### Prompt
Using the records below, transcribe word for word the stretch from the line that contains "let size : Nat := 2 ^ (f.ew + f.fw)" through the line that contains "let sign : Nat", both end lines included, and nothing else.

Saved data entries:
-- ==== Sys2Proof/Certificates/Slice0/Obligations.lean ====
section
/-!
DEFINITION. The statements of this model for the provers: one definition each. Values are said by formulas of their own
where the rule gives one; frames by the terms of Sys2Proof.Safety.
-/

open Sys2Proof Sys2Proof.Machine Sys2Proof.Safety

/-! ## Numbers -/

/-- Formats and rounding (R70, R72, R73): what an encoding stands for; the rounding of a finite exact value to a format, by
its two neighbours there, with its overflow result and its flags; of infinities, zeros and NaN (R76); and to an integer of a
range. Exact values are dyadic rationals here. -/
def Obligations.RoundingRule : Prop :=
  (∀ f ∈ [fp32, bf16, fp16, e5m2, e4m3],
    let unit : Int := 1 - (f.bias : Int) - f.fw
    let size : Nat := 2 ^ (f.ew + f.fw)
    (∀ b : Nat, b < 2 * size →
      let neg := decide (size ≤ b)
      let E := b / 2 ^ f.fw % 2 ^ f.ew
      let F := b % 2 ^ f.fw
      let special : Prop := E = 2 ^ f.ew - 1 ∧ (f = e4m3 → F = 7)
      (special → F ≠ 0 → ∃ s p, decodeF f b = .nan neg s p) ∧ (special → F = 0 → decodeF f b = .inf neg) ∧
      (¬ special → ∃ m e, decodeF f b = .num neg m e ∧
        (m : ℚ) * 2 ^ e = if E = 0 then (F : ℚ) * 2 ^ unit else ((2 ^ f.fw + F : Nat) : ℚ) * 2 ^ ((E : Int) - f.bias - f.fw))) ∧
    (∀ (rm : BitVec 3) (v : Nat) (neg : Bool) (m : Nat) (e : Int) (lo hi y : ℚ), rm.toNat ≤ 5 → v < 2 ^ 24 → m ≠ 0 →
      let x := ratOf neg m e
      let r := roundF f rm v (.num neg m e)
      let most : ℚ := if f = e4m3 then 448 else ((2 ^ (f.fw + 1) - 1 : Nat) : ℚ) * 2 ^ ((2 ^ f.ew : Int) - 2 - f.bias - f.fw)
      let sign : Nat := if neg then size else 0
      OnGrid f lo → OnGrid f hi → (∀ z, OnGrid f z → ¬ (lo < z ∧ z < hi)) →
      (lo = x ∧ hi = x ∧ y = x ∨ lo < x ∧ x < hi ∧ Chosen rm v x lo hi y) →
        (most < |y| → r.2 = fOF ||| fNX ∧ r.1 = sign +
          if f = e4m3 then 0x7E
          else if rm = 0 ∨ rm = 4 ∨ rm = 5 ∨ rm = 2 ∧ neg = true ∨ rm = 3 ∧ neg = false then (2 ^ f.ew - 1) * 2 ^ f.fw
          else (2 ^ f.ew - 1) * 2 ^ f.fw - 1) ∧
        (|y| ≤ most → r.1 < 2 * size ∧ (∃ k g, decodeF f r.1 = .num neg k g ∧ ratOf neg k g = y) ∧
          r.2 = (if y = x then 0 else fNX) ||| if y ≠ x ∧ |y| < 2 ^ (1 - (f.bias : Int)) then fUF else 0)) ∧
    ∀ (rm : BitVec 3) (v : Nat) (neg : Bool),
      roundF f rm v (.inf neg) = ((if neg then size else 0) + if f = e4m3 then 0x7F else (2 ^ f.ew - 1) * 2 ^ f.fw,
        if f = e4m3 then fNV else 0) ∧
      (∀ e, roundF f rm v (.num neg 0 e) = (if neg then size else 0, 0)) ∧
      ∀ s p, p < 2 ^ 22 → (roundF f rm v (.nan neg s p)).2 = (if s then fNV else 0) ∧
        decodeF f (roundF f rm v (.nan neg s p)).1 = .nan neg false
          (if f = e4m3 then 0 else p / 2 ^ (23 - f.fw) * 2 ^ (23 - f.fw))) ∧
  ∀ (rm : BitVec 3) (v : Nat) (lo hi : Int), rm.toNat ≤ 5 → v < 2 ^ 24 →
    (∀ neg s p, toInt rm v lo hi (.nan neg s p) = (0, fNV)) ∧
    (∀ neg, toInt rm v lo hi (.inf neg) = (if neg then lo else hi, fNV)) ∧
    ∀ (neg : Bool) (m : Nat) (e i n : Int),
      let x := ratOf neg m e
      ((n : ℚ) = x ∧ i = n ∨ (n : ℚ) < x ∧ x < n + 1 ∧ Chosen rm v x n (n + 1) i) →
        toInt rm v lo hi (.num neg m e) =
          if i < lo then (lo, fNV) else if hi < i then (hi, fNV) else (i, if (i : ℚ) = x then 0 else fNX)

/-! ## The sequencer -/

/-- The integer instructions of sq (R164, latencies of R157): each issues and leaves its result on its way to Sd, with no
flags, and changes nothing else. Products are taken at 128 bits, shift amounts from bits [5:0].

Bit fields and immediates (R166): BFX, BFI, LI and LIH, said bit by bit where a field is inserted.

Compares and guards (R165): CMP and CMPI by the six condition codes, SEL, and MOVG both ways.

Encodings (R158, R164, R166): U only on MULH, DIV, MIN and MAX, I and IMM6 only on the shifts, every other field left unused
zero; a bit field past bit 63 is ILLEGAL_ENCODING 0x09. -/
def Obligations.IntegerResults : Prop :=
  (∀ (s : State) (d a b : BitVec 5) (i : BitVec 15) (k : BitVec 6) (u : BitVec 1),
     let x := s.rs a
     let y := s.rs b
     let n := (y.extractLsb' 0 6).toNat
     ScalarIn (.add d a b) s 1 d (x + y) ∧
     ScalarIn (.addi d a i) s 1 d (x + i.signExtend 64) ∧
     ScalarIn (.sub d a b) s 1 d (x - y) ∧
     ScalarIn (.mul d a b) s 3 d ((x.setWidth 128 * y.setWidth 128).extractLsb' 0 64) ∧
     ScalarIn (.mulh d a b u) s 3 d
       (if u = 1 then (x.setWidth 128 * y.setWidth 128).extractLsb' 64 64
        else (x.signExtend 128 * y.signExtend 128).extractLsb' 64 64) ∧
     ScalarIn (.div d a b u) s 20 d
       (if y = 0 then BitVec.allOnes 64 else if u = 1 then x / y else x.sdiv y) ∧
     ScalarIn (.and d a b) s 1 d (x &&& y) ∧
     ScalarIn (.or d a b) s 1 d (x ||| y) ∧
     ScalarIn (.xor d a b) s 1 d (x ^^^ y) ∧
     ScalarIn (.shlReg d a b) s 1 d (x <<< n) ∧
     ScalarIn (.shlImm d a k) s 1 d (x <<< k.toNat) ∧
     ScalarIn (.shrReg d a b) s 1 d (x >>> n) ∧
     ScalarIn (.shrImm d a k) s 1 d (x >>> k.toNat) ∧
     ScalarIn (.sarReg d a b) s 1 d (x.sshiftRight n) ∧
     ScalarIn (.sarImm d a k) s 1 d (x.sshiftRight k.toNat) ∧
     ScalarIn (.rotlReg d a b) s 1 d (x <<< n ||| x >>> (64 - n)) ∧
     ScalarIn (.rotlImm d a k) s 1 d (x <<< k.toNat ||| x >>> (64 - k.toNat)) ∧
     ScalarIn (.min d a b u) s 1 d
       (if u = 1 then (if x ≤ y then x else y) else if x.toInt ≤ y.toInt then x else y) ∧
     ScalarIn (.max d a b u) s 1 d
       (if u = 1 then (if x ≤ y then y else x) else if x.toInt ≤ y.toInt then y else x) ∧
     ScalarIn (.clz d a) s 1 d x.clz ∧
     ScalarIn (.popc d a) s 1 d x.cpop) ∧
  (∀ (s : State) (d a : BitVec 5) (x : BitVec 1) (p w : BitVec 6) (i : BitVec 20) (q : BitVec 2) (h : BitVec 16),
     (p.toNat + w.toNat + 1 ≤ 64 →
       ScalarIn (.bfx d a x p w) s 1 d
         (if x = 1 then ((s.rs a).extractLsb' p.toNat (w.toNat + 1)).signExtend 64
          else ((s.rs a).extractLsb' p.toNat (w.toNat + 1)).setWidth 64) ∧
       ∃ v : BitVec 64, ScalarIn (.bfi d a p w) s 1 d v ∧
         ∀ k < 64, v.getLsbD k =
           if p.toNat ≤ k ∧ k < p.toNat + w.toNat + 1 then (s.rs a).getLsbD (k - p.toNat) else (s.rs d).getLsbD k) ∧
     ScalarIn (.li d i) s 1 d (i.signExtend 64) ∧
     ∃ v : BitVec 64, ScalarIn (.lih d q h) s 1 d v ∧
       ∀ k < 64, v.getLsbD k =
         if 16 * q.toNat ≤ k ∧ k < 16 * q.toNat + 16 then h.getLsbD (k - 16 * q.toNat) else (s.rs d).getLsbD k) ∧
  (∀ (s : State) (d a b : BitVec 5) (g : BitVec 2) (i : BitVec 15),
     let x := s.rs a
     let y := s.rs b
     let z := i.signExtend 64
     GuardIn (.cmp 0 g a b) s g (decide (x = y)) ∧ GuardIn (.cmpi 0 g a i) s g (decide (x = z)) ∧
     GuardIn (.cmp 1 g a b) s g (decide (x ≠ y)) ∧ GuardIn (.cmpi 1 g a i) s g (decide (x ≠ z)) ∧
     GuardIn (.cmp 2 g a b) s g (decide (x.toInt < y.toInt)) ∧ GuardIn (.cmpi 2 g a i) s g (decide (x.toInt < z.toInt)) ∧
     GuardIn (.cmp 3 g a b) s g (decide (y.toInt ≤ x.toInt)) ∧ GuardIn (.cmpi 3 g a i) s g (decide (z.toInt ≤ x.toInt)) ∧
     GuardIn (.cmp 4 g a b) s g (decide (x.toNat < y.toNat)) ∧ GuardIn (.cmpi 4 g a i) s g (decide (x.toNat < z.toNat)) ∧
     GuardIn (.cmp 5 g a b) s g (decide (y.toNat ≤ x.toNat)) ∧ GuardIn (.cmpi 5 g a i) s g (decide (z.toNat ≤ x.toNat)) ∧
     ScalarIn (.sel d a b g) s 1 d (if s.rg g = true then x else y) ∧
     ScalarIn (.movgToScalar d g) s 1 d (if s.rg g = true then 1 else 0) ∧
     GuardIn (.movgToGuard a g) s g (decide (x ≠ 0))) ∧
  (∀ (d a b : BitVec 5) (i u x : BitVec 1) (r : BitVec 10) (h : BitVec 8) (o : BitVec 3) (k p w : BitVec 6) (e : BitVec 15),
     let reads (y : Word) (ok : Bool) (j : Instr) : Prop := decodeSlot .sq y = if ok then .ok (some j) else .error .reserved
     let three (op : BitVec 7) (j : Instr) : Prop := reads (op ++ d ++ a ++ b ++ r) (r == 0) j
     let four (op : BitVec 7) (j : Instr) : Prop := reads (op ++ d ++ a ++ b ++ i ++ u ++ h) (i == 0 && h == 0) j
     let shift (op : BitVec 7) (y z : Instr) : Prop :=
       reads (op ++ d ++ a ++ b ++ 0#1 ++ o ++ k) (o == 0 && k == 0) y ∧ reads (op ++ d ++ a ++ b ++ 1#1 ++ o ++ k) (b == 0 && o == 0) z
     let field (y : Word) (j : Instr) : Prop :=
       decodeSlot .sq y = if p.toNat + w.toNat + 1 ≤ 64 then .ok (some j) else .error .value
     three 0x20 (.add d a b) ∧ three 0x22 (.sub d a b) ∧ three 0x23 (.mul d a b) ∧ three 0x26 (.and d a b) ∧
     three 0x27 (.or d a b) ∧ three 0x28 (.xor d a b) ∧ four 0x24 (.mulh d a b u) ∧ four 0x25 (.div d a b u) ∧
     four 0x2D (.min d a b u) ∧ four 0x2E (.max d a b u) ∧ shift 0x29 (.shlReg d a b) (.shlImm d a k) ∧
     shift 0x2A (.shrReg d a b) (.shrImm d a k) ∧ shift 0x2B (.sarReg d a b) (.sarImm d a k) ∧
     shift 0x2C (.rotlReg d a b) (.rotlImm d a k) ∧ reads (0x32#7 ++ d ++ a ++ e) (e == 0) (.clz d a) ∧
     reads (0x33#7 ++ d ++ a ++ e) (e == 0) (.popc d a) ∧ reads (0x21#7 ++ d ++ a ++ e) true (.addi d a e) ∧
     field (0x34#7 ++ d ++ a ++ 0#2 ++ x ++ p ++ w) (.bfx d a x p w) ∧ field (0x35#7 ++ d ++ a ++ 0#3 ++ p ++ w) (.bfi d a p w) ∧
     decodeSlot .sq 0x54448203 = .ok (some (.shrImm 4 9 3)) ∧ decodeSlot .sq 0x4A531D00 = .ok (some (.div 5 6 7 1)) ∧
     decodeSlot .sq 0x70443F00 = .ok (some (.lih 4 1 0x3F00)))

### Result for this exercise
    let size : Nat := 2 ^ (f.ew + f.fw)
    (∀ b : Nat, b < 2 * size →
      let neg := decide (size ≤ b)
      let E := b / 2 ^ f.fw % 2 ^ f.ew
      let F := b % 2 ^ f.fw
      let special : Prop := E = 2 ^ f.ew - 1 ∧ (f = e4m3 → F = 7)
      (special → F ≠ 0 → ∃ s p, decodeF f b = .nan neg s p) ∧ (special → F = 0 → decodeF f b = .inf neg) ∧
      (¬ special → ∃ m e, decodeF f b = .num neg m e ∧
        (m : ℚ) * 2 ^ e = if E = 0 then (F : ℚ) * 2 ^ unit else ((2 ^ f.fw + F : Nat) : ℚ) * 2 ^ ((E : Int) - f.bias - f.fw))) ∧
    (∀ (rm : BitVec 3) (v : Nat) (neg : Bool) (m : Nat) (e : Int) (lo hi y : ℚ), rm.toNat ≤ 5 → v < 2 ^ 24 → m ≠ 0 →
      let x := ratOf neg m e
      let r := roundF f rm v (.num neg m e)
      let most : ℚ := if f = e4m3 then 448 else ((2 ^ (f.fw + 1) - 1 : Nat) : ℚ) * 2 ^ ((2 ^ f.ew : Int) - 2 - f.bias - f.fw)
      let sign : Nat := if neg then size else 0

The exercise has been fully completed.